## Task directions
Exactly how many lines in the data below contain the string "stashTask"? Give that number and nothing else.

[Records contained in a dataset]
/-! ## Events -/

theorem meets_EventPosted :
    (25919 < 25920 ∧ (st { m0 with sts := [(5, { pwr := .off })] }).Quiet ∧ ((st { m0 with sts := [(5, { pwr := .off })] }).m.st 5).pwr = .off) ∧
    (let s := st (mk .aborting {}); (s.m.st 1).pwr = .active ∧ (s.m.ctx (evCtx fwdEv.w0)).state = .aborting) ∧
    (let s := st (mk .running {}); (s.m.st 1).pwr = .active ∧ (s.m.st 1).evWait = [] ∧ (s.m.st 1).evq.length < 512 ∧
      (s.m.ctx (evCtx fwdEv.w0)).state ≠ .aborting) ∧
    (let s := st (queued (List.replicate 512 fwdEv)); (s.m.st 1).pwr = .active ∧ 512 ≤ (s.m.st 1).evq.length) ∧
    (∀ p ∈ [PwrState.clockGated, .waking], (st (mk .running { pwr := p })).m.st 1 = { pwr := p }) ∧
    (st (mk .running { pwr := .powerGated })).m.st 1 = { pwr := .powerGated } := by decide +kernel

/-- A swap that waits in an ARMED context for its one event. -/
def waitingSwap : PendSwap := { desc := { ring := 0, pos := 0 }, immediate := false, plan := true, claiming := false }
def armedWith (n : Nat) (e : QEvent) : State :=
  st { m0 with ctxs := [(0, { ctx9 .armed with swap := some waitingSwap })], sts := [(n, { evq := [e] })] }

theorem meets_EventForwarded_swap :
    (let e : QEvent := { fwdEv with w0 := ev0 5 2 256 }
     let s := armedWith 0 e
     s.Quiet ∧ s.m.nextEvent 0 = some (0, e) ∧ s.m.arrivalFault e = some (0, 5) ∧ (s.m.ctx 0).state = .armed ∧
       (s.m.ctx 0).swap = some waitingSwap ∧ ((s.m.unqueue 0 0).logEvent 0 e (0, 5)).nextArrived 0 = false) ∧
    (let e : QEvent := { fwdEv with ecc := .double }
     let s := armedWith 0 e
     s.m.nextEvent 0 = some (0, e) ∧ s.m.arrivalFault e = none ∧ s.m.evHome e = some 1 ∧
       (s.m.unqueue 0 0).nextArrived 0 = false) ∧
    (∀ p ∈ [PwrState.clockGated, .powerGated], let s := st { m0 with
       ctxs := [(0, ctx9 .running)], sts := [(0, { evq := [fwdEv] }), (1, { pwr := p })] }
     s.Quiet ∧ (s.m.st 0).pwr = .active ∧ (s.m.st 0).evq = [fwdEv] ∧ s.m.arrivalFault fwdEv = none ∧ s.m.evHome fwdEv = some 1 ∧
       s.m.evHeld fwdEv = false ∧ (s.m.st 1).evq.length < 512 ∧ (s.m.st 1).pwr ≠ .active) := by decide +kernel

theorem meets_EventForwarded :
    (let s := st { m0 with ctxs := [(0, ctx9 .running)], sts := [(0, { evq := [fwdEv] })] }
     s.Quiet ∧ s.m.nextEvent 0 = some (0, fwdEv) ∧ fwdEv.fwd = false ∧ fwdEv.ecc = .clean ∧ s.m.arrivalFault fwdEv = none ∧
       s.m.evHome fwdEv = some 1) ∧
    (let e : QEvent := { fwdEv with ecc := .double }
     let s := st { m0 with ctxs := [(0, ctx9 .running)], sts := [(0, { evq := [e] })] }
     s.m.nextEvent 0 = some (0, e) ∧ s.m.arrivalFault e = none ∧ s.m.evHome e = some 1) ∧
    (let e : QEvent := { fwdEv with w0 := ev0 5 2 256 }
     let s := st { m0 with ctxs := [(0, ctx9 .running)], sts := [(0, { evq := [e] })] }
     s.m.nextEvent 0 = some (0, e) ∧ s.m.arrivalFault e = some (0, 5)) := by decide +kernel

theorem meets_EventsTaken :
    (let s := st { queued [fwdEv] with ctxs := [(0, { ctx9 .running with tel := { st := 0 } })] }
     s.m.nextEvent 1 = some (0, fwdEv) ∧ s.m.arrivalFault fwdEv = none ∧ s.m.stageOf 0 9 = some stage9 ∧ stage9.home = 1 ∧
      s.m.homeFault stage9 fwdEv = none ∧ evKind fwdEv.w0 = 1 ∧ s.m.fwdMore stage9 fwdEv = none ∧ entry256.disp ≠ .drop ∧
      (s.m.stage 0 9).cancelled = [] ∧ s.m.evEntry fwdEv = some (0, entry256) ∧ evRunLen fwdEv.w1 ≠ 0 ∧ (s.m.ctx 0).state = .running ∧
      (s.m.ctx 0).tel.st = 0 ∧ (aget {} (s.m.ctx 0).amax 0).loaded = false ∧ (s.m.ctx 0).replaying = false ∧ (s.m.st 1).tasks = []) ∧
    (let e := { fwdEv with w1 := ev1 0 256 }
     let s := st (queued [e])
     s.m.nextEvent 1 = some (0, e) ∧ s.m.arrivalFault e = none ∧ s.m.homeFault stage9 e = none ∧ s.m.fwdMore stage9 e = none ∧
      s.m.evEntry e = some (0, entry256) ∧ evRunLen e.w1 = 0) ∧
    (let s := st { queued [fwdEv] with ctxs := [(0, { ctx9 .running with stages := [(9, { cancelled := [0] })] })] }
     s.m.nextEvent 1 = some (0, fwdEv) ∧ s.m.arrivalFault fwdEv = none ∧ s.m.homeFault stage9 fwdEv = none ∧
      s.m.fwdMore stage9 fwdEv = none ∧ (s.m.stage 0 9).cancelled = [evMb fwdEv.w0]) ∧
    (let s := st (queued [tickEv])
     s.m.nextEvent 1 = some (0, tickEv) ∧ s.m.arrivalFault tickEv = none ∧ s.m.homeFault stage9 tickEv = none ∧
      evKind tickEv.w0 = 2 ∧ s.m.tickFault tickEv = none ∧ (s.m.dueAt 1 0 9 0 (evLayer tickEv.w0)).length = 1 ∧
      (s.m.stage 0 9).find 0 2 256 = none) ∧
    (let s := st (queued [endEv])
     s.m.nextEvent 1 = some (0, endEv) ∧ s.m.arrivalFault endEv = none ∧ s.m.homeFault stage9 endEv = none ∧ evKind endEv.w0 = 3) ∧
    (let s := st (queued [cancelEv])
     s.m.nextEvent 1 = some (0, cancelEv) ∧ s.m.arrivalFault cancelEv = none ∧ s.m.homeFault stage9 cancelEv = none ∧
      evKind cancelEv.w0 = 4) := by decide +kernel

theorem meets_FaultyEventsDiscarded : ∀ e ∈ [alien fwdEv, alien tickEv, alien endEv, alien cancelEv],
    let s := st (queued [e])
    s.Quiet ∧ s.m.nextEvent 1 = some (0, e) ∧ s.m.arrivalFault e = none ∧ s.m.stageOf 0 9 = some stage9 ∧
      s.m.homeFault stage9 e = some (8, 4320) ∧ (s.m.ctx 0).state ≠ .armed ∧
    (let s := armedWith 1 e
     s.m.nextEvent 1 = some (0, e) ∧ s.m.homeFault stage9 e = some (8, 4320) ∧ (s.m.ctx 0).swap = some waitingSwap ∧
       (s.m.unqueue 1 0).nextArrived 0 = false) := by decide +kernel

theorem meets_StepEndDrains : let s := st (queued [endEv])
    s.m.nextEvent 1 = some (0, endEv) ∧ s.m.arrivalFault endEv = none ∧
      s.m.stageOf (evCtx endEv.w0) (evStage endEv.w0) = some stage9 ∧ s.m.homeFault stage9 endEv = none ∧ evKind endEv.w0 = 3 ∧
      (s.m.st 1).tasks = [] ∧ (s.m.ctx (evCtx endEv.w0)).state = .running := by decide +kernel

theorem meets_LateAndStallRules :
    (st { m0 with ctxs := [(3, { extra := [(11, (2, 64)), (12, (1, 63))] })] }).Quiet ∧
    (let count := fun (thrs : List Nat) => aget 0 ((m0.addStall 3 63 10 5 thrs).stage 3 63).stats.stall 10
     (∃ thr ∈ [5], thr ≠ 0 ∧ thr ≤ count [5]) ∧ (∀ thr ∈ [0, 6], thr = 0 ∨ count [0, 6] < thr)) ∧
    (let s := st { m0 with ctxs := [(3, { stages := [(63, { stallDue := [10], stallRaised := [9] })] })] }
     s.Quiet ∧ 10 ∈ (s.m.stage 3 63).stallDue ∧ 9 ∉ (s.m.stage 3 63).stallDue ∧ 9 ∈ (s.m.stage 3 63).stallRaised) := by
  decide +kernel
/-! ## Steps -/

def ended9 (state : CtxState) : Ctx := { ctx9 state with stages := [(9, { ended := true })] }
def at0 (x : Ctx) : State := st { m0 with ctxs := [(0, x)] }
/-- A pending immediate swap that still makes its claims. -/
def claimingSwap : PendSwap := { desc := { ring := 0, pos := 0 }, immediate := true, plan := true, claiming := true }

theorem meets_StepsClose :
    (let s := at0 (ended9 .draining)
     s.Quiet ∧ s.m.shed.off = false ∧ (s.m.ctx 0).state = .draining ∧ s.m.allEnded 0 = true ∧ s.m.tasksOf 0 = []) ∧
    (let s := at0 (ctx9 .aborting)
     s.Quiet ∧ s.m.shed.off = false ∧ (s.m.ctx 0).state = .aborting ∧ s.m.tasksOf 0 = [] ∧ s.m.swapHolds 0 = false ∧
       (s.m.ctx 0).exchanging = false) ∧
    ((at0 { ctx9 .aborting with swap := some { claimingSwap with claiming := false, exchanging := true } }).m.ctx 0).exchanging =
      true ∧
    (at0 (ctx9 .running)).m.allEnded 0 = false ∧ ((at0 (ctx9 .running)).m.ctx 0).state ≠ .aborting ∧
    (st (mk .aborting { tasks := [{ id := 1 }] })).m.tasksOf 0 ≠ [] ∧
    (at0 { ctx9 .aborting with swap := some claimingSwap }).m.swapHolds 0 = true := by decide +kernel

theorem meets_BoundaryAdvances : let s := at0 (ended9 .draining)
    s.m.shed.off = false ∧ (s.m.ctx 0).state = .draining ∧ s.m.allEnded 0 = true ∧ s.m.tasksOf 0 = [] ∧
      (s.m.ctx 0).replaying = false ∧ (s.m.ctx 0).swap = none ∧ (s.m.ctx 0).withdraw = none ∧ (s.m.ctx 0).capture = none ∧
      (s.m.ctx 0).tel.latch = none ∧ (s.m.ctx 0).amax = [] := by
  decide +kernel

theorem meets_AbortClears : let s := at0 (ctx9 .aborting)
    s.m.shed.off = false ∧ (s.m.ctx 0).state = .aborting ∧ s.m.tasksOf 0 = [] ∧ (s.m.ctx 0).replaying = false ∧
      (s.m.ctx 0).swap = none ∧ (s.m.ctx 0).withdraw = none ∧ (s.m.ctx 0).abortDescs = [] ∧ s.m.plan 0 = some plan9 := by
  decide +kernel

/-! ## Streams -/

/-- A stash run and a fetch run, each on an engine. -/
def stashTask : Task := { id := 7, kind := .stash, ph := .run, ctx := 0, stage := 9, entry := entry256, sramBase := 4096, prog := 1 }
def fetchTask : Task := { stashTask with kind := .fetch }
def level (b : Bool) (count iter : Nat) : LoopLevel :=
  { isBatch := b, bodyPc := 0, count, iter, dcore := 0, doff := 1, core0 := 0, off0 := 0 }
/-- Engine 5 of station 1 runs task `t` and stands at `i`, with the loops given. -/
def running (t : Task) (i : Ins) (ls : List LoopLevel) (reads : List StreamItem) : State :=
  st (mk .running { tasks := [t], engines := [(5, { task := some 7, loops := ls, reads })], progMem := [(0, [[], [i, .endl, .fin]])] })
/-- Engine 5 of station 1 stands at `i`, in a word without error. -/
abbrev reads (s : State) (g : Engine) (t : Task) (i : Ins) : Prop :=
  s.m.engAt 1 5 = some (g, t, i) ∧ aget .clean (s.m.st 1).progEcc (progWord t.ctx t.prog g.pc) = .clean
def eng (ls : List LoopLevel) (reads : List StreamItem) : Engine := { task := some 7, loops := ls, reads }

theorem meets_SetaLoads : let s := running stashTask (.seta 3 4) [] []
    s.Quiet ∧ reads s (eng [] []) stashTask (.seta 3 4) := by decide +kernel

theorem meets_LoopsIterate_open :
    (∀ k ∈ [0, 65535], let s := running stashTask (.loop k 1 2) [] []
     s.Quiet ∧ reads s (eng [] []) stashTask (.loop k 1 2)) ∧
    (∀ k ∈ [0, 65535], ∀ t ∈ [stashTask, fetchTask], let s := running t (.batch k 1 2) [] []
     s.Quiet ∧ reads s (eng [] []) t (.batch k 1 2)) ∧
    isStashRun stashTask = true ∧ isStashRun fetchTask = false := by decide +kernel

theorem meets_LoopsIterate :
    (∀ l ∈ [level false 2 0, level true 2 0, level false 2 1], ∀ t ∈ [stashTask, fetchTask], let s := running t .endl [l] []
     s.Quiet ∧ reads s (eng [l] []) t .endl) ∧
    (level true 2 0).iter + 1 < (level true 2 0).count ∧ (level false 2 1).count ≤ (level false 2 1).iter + 1 := by
  decide +kernel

## Task response
9